_INSTRUCTIONS TO FOLLOW_. Count how many lines in the data below include "sparesFree". Answer with the number only.

_TASK INPUT_.
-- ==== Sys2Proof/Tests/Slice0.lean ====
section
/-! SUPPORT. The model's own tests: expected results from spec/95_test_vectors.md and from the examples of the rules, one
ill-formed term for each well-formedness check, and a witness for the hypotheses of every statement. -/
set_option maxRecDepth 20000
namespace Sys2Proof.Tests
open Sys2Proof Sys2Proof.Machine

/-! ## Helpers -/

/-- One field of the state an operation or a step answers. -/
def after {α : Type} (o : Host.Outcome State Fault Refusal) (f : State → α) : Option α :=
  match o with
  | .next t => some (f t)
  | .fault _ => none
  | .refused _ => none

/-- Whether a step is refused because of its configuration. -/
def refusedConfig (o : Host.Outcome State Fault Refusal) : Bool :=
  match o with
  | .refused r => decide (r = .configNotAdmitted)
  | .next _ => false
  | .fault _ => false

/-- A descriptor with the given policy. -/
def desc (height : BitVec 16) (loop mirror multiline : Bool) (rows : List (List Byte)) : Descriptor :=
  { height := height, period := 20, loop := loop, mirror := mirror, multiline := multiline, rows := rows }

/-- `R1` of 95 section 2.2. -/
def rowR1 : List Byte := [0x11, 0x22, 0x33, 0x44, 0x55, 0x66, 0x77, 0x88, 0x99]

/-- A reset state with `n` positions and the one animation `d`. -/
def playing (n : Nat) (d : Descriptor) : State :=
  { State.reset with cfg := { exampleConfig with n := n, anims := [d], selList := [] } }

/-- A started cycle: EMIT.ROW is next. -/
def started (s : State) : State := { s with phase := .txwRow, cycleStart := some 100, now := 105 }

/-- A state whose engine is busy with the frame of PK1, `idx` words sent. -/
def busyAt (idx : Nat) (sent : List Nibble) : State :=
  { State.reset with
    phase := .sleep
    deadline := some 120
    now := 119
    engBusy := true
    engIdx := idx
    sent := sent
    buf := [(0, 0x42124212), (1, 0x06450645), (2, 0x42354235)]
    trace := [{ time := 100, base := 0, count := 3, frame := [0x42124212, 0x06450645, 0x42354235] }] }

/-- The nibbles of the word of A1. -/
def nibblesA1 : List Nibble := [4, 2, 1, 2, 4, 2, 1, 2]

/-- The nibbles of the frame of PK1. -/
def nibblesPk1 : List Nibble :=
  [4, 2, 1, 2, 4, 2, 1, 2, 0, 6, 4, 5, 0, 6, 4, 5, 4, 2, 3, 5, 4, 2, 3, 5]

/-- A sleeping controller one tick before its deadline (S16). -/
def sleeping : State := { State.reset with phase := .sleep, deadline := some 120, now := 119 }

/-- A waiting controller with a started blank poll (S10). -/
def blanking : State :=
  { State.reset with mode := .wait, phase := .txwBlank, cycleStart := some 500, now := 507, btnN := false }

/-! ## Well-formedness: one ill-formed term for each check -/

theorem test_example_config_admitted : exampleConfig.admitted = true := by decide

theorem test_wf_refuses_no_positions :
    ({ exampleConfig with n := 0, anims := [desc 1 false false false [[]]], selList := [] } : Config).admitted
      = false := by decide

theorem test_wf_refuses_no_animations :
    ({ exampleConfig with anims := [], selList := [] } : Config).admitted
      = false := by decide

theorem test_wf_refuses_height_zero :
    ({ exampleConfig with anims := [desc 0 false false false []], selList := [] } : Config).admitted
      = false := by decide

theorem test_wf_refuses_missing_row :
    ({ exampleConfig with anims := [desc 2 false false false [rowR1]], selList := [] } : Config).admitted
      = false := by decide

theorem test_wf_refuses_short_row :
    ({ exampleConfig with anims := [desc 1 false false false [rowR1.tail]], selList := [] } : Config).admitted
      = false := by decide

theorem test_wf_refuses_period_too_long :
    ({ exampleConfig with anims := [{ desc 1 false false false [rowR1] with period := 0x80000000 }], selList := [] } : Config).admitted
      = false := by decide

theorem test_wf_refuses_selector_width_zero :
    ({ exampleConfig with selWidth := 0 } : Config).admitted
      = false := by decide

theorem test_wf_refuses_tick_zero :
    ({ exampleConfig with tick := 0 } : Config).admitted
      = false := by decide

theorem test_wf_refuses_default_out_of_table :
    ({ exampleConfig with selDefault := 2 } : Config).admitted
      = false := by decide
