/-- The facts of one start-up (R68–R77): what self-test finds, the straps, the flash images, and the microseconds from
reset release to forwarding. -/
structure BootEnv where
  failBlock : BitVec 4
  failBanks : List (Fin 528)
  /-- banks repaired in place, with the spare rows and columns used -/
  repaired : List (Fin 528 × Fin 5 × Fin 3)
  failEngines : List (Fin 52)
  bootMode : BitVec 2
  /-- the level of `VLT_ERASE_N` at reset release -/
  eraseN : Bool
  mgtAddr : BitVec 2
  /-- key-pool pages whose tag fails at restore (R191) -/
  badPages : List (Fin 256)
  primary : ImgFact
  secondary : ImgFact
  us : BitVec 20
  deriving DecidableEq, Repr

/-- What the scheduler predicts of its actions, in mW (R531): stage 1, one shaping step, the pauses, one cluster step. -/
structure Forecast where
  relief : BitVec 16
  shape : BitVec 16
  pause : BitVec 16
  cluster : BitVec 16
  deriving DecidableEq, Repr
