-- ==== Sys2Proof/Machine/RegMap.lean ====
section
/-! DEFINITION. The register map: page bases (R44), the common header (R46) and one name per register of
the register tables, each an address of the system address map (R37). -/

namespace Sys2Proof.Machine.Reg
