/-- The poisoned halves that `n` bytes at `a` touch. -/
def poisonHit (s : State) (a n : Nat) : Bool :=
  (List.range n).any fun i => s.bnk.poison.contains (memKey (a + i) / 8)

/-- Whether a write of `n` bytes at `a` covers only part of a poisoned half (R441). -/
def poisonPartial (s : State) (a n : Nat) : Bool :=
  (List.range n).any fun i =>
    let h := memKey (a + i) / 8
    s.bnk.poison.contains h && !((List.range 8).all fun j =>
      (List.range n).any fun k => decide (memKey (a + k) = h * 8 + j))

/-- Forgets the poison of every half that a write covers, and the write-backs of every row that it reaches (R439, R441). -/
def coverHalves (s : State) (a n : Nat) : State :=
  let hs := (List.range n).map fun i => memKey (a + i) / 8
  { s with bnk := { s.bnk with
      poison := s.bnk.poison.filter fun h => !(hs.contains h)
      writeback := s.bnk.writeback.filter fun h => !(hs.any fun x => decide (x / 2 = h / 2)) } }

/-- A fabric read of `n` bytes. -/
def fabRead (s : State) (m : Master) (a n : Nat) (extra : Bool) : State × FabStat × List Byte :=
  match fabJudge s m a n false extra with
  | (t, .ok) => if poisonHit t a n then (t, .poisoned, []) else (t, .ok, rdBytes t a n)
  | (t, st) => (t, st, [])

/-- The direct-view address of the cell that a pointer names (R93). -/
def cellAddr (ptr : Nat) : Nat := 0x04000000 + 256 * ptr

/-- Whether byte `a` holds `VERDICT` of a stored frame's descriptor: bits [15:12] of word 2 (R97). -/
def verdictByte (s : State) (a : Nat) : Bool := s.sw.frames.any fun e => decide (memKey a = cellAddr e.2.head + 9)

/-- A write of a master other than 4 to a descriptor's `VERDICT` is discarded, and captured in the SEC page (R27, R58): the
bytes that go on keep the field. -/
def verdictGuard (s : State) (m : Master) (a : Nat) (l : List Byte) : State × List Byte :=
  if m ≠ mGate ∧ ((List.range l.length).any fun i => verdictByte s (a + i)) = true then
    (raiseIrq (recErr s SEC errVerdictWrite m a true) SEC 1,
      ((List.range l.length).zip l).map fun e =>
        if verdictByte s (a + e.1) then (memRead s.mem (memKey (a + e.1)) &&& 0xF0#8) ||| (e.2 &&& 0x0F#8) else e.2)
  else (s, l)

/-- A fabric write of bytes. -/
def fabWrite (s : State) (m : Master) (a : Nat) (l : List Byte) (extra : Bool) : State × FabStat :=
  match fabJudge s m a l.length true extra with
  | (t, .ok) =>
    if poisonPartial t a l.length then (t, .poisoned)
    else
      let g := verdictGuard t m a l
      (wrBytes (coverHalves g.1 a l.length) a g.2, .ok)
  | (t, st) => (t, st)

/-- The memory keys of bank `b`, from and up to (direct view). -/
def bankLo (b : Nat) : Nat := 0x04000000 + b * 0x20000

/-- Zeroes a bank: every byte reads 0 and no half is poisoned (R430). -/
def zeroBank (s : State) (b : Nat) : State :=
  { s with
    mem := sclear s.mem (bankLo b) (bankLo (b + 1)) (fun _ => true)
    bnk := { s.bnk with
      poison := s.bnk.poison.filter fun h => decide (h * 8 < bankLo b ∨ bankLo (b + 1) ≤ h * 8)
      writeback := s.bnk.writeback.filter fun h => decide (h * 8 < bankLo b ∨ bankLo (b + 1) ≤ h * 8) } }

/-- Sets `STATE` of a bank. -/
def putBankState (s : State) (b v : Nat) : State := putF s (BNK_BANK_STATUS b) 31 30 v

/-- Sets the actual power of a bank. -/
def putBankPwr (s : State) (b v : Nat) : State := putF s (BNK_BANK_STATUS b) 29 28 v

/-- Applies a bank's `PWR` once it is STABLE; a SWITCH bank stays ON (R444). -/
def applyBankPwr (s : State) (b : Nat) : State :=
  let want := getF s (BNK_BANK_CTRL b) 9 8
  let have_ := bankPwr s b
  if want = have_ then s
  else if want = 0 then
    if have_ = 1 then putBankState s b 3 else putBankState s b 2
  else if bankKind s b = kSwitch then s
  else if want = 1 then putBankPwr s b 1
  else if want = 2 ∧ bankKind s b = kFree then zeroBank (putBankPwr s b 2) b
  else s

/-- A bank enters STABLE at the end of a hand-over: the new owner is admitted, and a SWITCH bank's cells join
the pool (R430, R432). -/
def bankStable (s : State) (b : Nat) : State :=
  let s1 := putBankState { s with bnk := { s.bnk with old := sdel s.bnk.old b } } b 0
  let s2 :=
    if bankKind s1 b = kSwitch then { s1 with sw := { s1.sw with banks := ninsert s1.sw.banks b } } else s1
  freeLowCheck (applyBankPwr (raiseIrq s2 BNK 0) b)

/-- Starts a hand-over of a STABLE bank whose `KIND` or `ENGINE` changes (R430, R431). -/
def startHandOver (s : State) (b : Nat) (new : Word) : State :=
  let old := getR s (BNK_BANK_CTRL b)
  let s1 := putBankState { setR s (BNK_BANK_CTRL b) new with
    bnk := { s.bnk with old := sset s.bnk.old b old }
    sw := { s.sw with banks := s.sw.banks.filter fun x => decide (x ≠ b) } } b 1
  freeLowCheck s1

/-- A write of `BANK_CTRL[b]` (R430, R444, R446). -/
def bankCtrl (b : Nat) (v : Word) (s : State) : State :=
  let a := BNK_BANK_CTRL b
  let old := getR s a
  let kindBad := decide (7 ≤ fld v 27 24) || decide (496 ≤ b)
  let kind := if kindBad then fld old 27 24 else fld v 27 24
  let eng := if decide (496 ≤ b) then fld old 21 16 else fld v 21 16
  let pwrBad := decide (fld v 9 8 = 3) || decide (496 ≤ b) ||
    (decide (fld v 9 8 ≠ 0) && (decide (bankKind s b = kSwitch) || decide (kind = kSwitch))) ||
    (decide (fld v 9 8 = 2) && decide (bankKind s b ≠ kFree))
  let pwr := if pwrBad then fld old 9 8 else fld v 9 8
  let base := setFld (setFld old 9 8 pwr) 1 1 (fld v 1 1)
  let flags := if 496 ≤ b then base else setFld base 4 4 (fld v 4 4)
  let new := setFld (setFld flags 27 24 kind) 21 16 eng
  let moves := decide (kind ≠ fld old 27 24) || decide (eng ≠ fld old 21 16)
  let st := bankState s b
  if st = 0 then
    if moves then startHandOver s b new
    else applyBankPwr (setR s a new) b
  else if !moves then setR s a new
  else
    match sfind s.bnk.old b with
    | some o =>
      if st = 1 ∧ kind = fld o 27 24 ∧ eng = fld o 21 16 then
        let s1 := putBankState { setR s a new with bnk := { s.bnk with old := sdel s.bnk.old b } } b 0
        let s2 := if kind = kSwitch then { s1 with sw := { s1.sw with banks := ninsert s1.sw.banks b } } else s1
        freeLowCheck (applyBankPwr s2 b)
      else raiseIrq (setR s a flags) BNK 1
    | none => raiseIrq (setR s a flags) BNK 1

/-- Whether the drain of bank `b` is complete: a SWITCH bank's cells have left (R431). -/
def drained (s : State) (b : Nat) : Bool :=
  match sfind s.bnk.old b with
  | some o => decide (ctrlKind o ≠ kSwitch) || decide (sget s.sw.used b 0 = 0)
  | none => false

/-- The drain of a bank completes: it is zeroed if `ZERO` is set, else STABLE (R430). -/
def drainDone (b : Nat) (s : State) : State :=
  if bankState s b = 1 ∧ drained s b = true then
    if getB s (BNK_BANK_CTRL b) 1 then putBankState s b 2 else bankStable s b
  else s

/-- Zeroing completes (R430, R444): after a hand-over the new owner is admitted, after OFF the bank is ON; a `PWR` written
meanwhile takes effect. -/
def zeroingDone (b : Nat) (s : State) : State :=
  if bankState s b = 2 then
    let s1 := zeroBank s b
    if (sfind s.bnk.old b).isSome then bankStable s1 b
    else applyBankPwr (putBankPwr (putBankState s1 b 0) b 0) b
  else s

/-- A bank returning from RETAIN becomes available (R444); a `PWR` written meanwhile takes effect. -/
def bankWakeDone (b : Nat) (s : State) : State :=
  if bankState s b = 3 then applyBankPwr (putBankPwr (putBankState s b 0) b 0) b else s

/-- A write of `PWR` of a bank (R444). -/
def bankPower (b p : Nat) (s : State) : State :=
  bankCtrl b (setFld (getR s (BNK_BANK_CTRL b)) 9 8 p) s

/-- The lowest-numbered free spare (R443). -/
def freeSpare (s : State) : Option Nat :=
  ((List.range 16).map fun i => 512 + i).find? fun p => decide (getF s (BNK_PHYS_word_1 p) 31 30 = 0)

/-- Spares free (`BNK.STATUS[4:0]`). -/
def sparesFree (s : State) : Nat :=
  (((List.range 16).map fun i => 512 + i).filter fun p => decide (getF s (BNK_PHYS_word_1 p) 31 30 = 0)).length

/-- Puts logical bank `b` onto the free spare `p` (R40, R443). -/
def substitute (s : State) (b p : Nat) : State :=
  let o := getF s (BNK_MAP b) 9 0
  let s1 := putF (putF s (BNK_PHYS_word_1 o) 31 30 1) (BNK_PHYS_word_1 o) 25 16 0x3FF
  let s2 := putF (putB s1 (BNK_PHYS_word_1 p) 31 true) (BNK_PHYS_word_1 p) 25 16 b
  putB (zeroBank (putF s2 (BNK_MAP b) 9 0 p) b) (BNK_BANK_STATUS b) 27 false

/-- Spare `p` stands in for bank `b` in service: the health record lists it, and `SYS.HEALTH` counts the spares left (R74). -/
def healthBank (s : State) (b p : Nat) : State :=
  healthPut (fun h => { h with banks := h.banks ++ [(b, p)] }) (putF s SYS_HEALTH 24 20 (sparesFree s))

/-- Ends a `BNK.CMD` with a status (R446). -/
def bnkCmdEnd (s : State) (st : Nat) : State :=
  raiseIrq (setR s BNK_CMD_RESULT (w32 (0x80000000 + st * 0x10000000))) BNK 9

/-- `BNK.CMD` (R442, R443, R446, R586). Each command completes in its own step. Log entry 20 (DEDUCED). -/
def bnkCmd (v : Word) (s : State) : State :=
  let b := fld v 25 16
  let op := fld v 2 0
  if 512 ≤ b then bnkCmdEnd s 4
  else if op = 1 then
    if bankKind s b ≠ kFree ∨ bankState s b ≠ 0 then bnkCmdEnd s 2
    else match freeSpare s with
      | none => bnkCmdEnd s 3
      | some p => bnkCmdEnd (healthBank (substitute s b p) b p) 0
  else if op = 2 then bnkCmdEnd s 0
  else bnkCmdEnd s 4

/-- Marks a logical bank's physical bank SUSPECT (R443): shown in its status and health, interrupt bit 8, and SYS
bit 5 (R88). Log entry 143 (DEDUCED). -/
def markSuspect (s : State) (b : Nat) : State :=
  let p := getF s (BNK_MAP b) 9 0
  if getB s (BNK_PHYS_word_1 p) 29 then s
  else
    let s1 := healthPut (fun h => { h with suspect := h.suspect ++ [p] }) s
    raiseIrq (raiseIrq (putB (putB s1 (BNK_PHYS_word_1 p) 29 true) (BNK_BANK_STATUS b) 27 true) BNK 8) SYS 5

_WORKED SOLUTION_. 2